In the listing below, find every line with the string "SpdmRoute" and pull it out.

## Supplied records:
.....

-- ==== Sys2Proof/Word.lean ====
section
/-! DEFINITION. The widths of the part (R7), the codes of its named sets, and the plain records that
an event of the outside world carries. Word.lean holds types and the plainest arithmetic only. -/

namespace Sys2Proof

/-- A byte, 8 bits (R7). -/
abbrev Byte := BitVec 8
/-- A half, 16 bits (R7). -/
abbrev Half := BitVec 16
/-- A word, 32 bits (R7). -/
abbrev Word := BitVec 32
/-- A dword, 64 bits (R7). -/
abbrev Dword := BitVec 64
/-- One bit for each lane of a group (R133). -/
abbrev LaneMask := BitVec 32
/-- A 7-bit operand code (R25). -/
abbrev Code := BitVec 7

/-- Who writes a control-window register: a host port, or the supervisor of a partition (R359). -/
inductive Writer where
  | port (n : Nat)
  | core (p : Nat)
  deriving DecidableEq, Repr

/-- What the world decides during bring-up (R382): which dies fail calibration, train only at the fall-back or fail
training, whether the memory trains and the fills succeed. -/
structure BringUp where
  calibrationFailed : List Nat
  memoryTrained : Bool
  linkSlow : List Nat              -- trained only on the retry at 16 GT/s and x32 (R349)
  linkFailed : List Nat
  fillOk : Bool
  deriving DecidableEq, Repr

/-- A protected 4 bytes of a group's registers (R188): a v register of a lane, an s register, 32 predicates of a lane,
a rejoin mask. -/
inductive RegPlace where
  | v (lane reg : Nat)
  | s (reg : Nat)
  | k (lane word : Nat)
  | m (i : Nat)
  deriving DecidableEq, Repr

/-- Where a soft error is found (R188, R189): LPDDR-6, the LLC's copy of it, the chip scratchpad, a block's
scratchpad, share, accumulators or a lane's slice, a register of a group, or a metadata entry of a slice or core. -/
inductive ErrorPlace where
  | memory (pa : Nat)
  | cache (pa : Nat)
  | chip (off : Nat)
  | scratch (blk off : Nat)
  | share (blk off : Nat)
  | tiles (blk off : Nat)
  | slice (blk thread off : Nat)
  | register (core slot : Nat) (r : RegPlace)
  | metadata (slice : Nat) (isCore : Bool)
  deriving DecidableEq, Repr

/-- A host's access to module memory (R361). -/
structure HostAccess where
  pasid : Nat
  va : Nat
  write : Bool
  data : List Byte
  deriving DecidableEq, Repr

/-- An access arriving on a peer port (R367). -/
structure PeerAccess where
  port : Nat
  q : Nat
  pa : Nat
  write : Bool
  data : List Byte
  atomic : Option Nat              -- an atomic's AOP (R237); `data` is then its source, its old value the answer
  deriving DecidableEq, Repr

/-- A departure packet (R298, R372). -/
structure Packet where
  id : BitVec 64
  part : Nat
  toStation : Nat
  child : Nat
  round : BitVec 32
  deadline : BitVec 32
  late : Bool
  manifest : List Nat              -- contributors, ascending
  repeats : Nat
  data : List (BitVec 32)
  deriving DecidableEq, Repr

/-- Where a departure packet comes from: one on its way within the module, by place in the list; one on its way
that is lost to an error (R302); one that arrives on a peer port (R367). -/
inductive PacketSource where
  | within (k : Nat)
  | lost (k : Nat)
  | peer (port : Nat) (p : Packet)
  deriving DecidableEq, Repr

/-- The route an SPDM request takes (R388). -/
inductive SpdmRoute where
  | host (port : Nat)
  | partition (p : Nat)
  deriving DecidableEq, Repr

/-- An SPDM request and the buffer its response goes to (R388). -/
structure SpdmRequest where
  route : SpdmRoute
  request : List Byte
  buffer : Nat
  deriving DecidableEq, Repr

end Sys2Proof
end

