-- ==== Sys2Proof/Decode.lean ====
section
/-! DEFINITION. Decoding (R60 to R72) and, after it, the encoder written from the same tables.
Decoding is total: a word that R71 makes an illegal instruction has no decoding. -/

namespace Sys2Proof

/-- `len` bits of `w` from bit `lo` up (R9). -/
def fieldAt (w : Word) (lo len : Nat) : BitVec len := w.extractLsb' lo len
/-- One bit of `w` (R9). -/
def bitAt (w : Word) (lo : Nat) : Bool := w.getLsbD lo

.....

## Task solution:
inductive SpdmRoute where
  route : SpdmRoute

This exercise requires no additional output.